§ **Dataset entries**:
--- START ---
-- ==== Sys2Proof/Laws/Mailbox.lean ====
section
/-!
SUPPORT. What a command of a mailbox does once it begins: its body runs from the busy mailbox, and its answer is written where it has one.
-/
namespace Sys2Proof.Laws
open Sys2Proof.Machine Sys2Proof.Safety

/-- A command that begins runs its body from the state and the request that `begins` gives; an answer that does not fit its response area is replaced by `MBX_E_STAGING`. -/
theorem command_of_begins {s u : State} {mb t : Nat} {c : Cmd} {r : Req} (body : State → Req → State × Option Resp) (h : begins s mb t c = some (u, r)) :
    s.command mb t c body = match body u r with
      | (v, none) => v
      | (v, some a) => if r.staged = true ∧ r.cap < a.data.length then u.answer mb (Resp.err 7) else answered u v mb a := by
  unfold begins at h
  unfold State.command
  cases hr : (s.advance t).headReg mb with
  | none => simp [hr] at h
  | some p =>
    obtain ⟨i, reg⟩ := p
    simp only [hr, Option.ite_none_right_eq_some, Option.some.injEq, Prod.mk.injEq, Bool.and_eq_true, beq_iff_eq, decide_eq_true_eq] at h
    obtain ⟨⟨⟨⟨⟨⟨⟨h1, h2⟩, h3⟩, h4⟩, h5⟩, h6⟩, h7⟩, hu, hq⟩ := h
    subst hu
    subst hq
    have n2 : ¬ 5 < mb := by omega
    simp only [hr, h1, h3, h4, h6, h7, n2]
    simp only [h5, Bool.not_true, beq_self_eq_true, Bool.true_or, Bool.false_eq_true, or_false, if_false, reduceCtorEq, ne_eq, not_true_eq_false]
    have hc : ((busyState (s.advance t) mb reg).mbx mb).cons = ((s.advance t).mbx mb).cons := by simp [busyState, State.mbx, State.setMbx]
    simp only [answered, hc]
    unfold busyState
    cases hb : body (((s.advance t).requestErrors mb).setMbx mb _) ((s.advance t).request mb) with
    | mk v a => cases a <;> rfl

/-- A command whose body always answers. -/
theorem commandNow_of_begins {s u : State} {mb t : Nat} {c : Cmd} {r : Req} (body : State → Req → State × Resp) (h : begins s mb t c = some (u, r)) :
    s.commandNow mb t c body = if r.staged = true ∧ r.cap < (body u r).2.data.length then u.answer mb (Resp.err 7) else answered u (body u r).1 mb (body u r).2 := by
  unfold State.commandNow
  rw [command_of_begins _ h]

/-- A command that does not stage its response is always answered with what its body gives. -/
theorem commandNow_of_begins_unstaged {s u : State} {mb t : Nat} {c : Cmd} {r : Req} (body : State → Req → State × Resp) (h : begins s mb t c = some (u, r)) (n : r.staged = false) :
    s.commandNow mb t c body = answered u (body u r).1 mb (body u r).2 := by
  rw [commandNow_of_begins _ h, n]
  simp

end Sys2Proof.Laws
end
--- END ---
Scan the records for the word "Bool", and copy each line where it is found.

§ **Solution below**:
    simp only [hr, Option.ite_none_right_eq_some, Option.some.injEq, Prod.mk.injEq, Bool.and_eq_true, beq_iff_eq, decide_eq_true_eq] at h
    simp only [h5, Bool.not_true, beq_self_eq_true, Bool.true_or, Bool.false_eq_true, or_false, if_false, reduceCtorEq, ne_eq, not_true_eq_false]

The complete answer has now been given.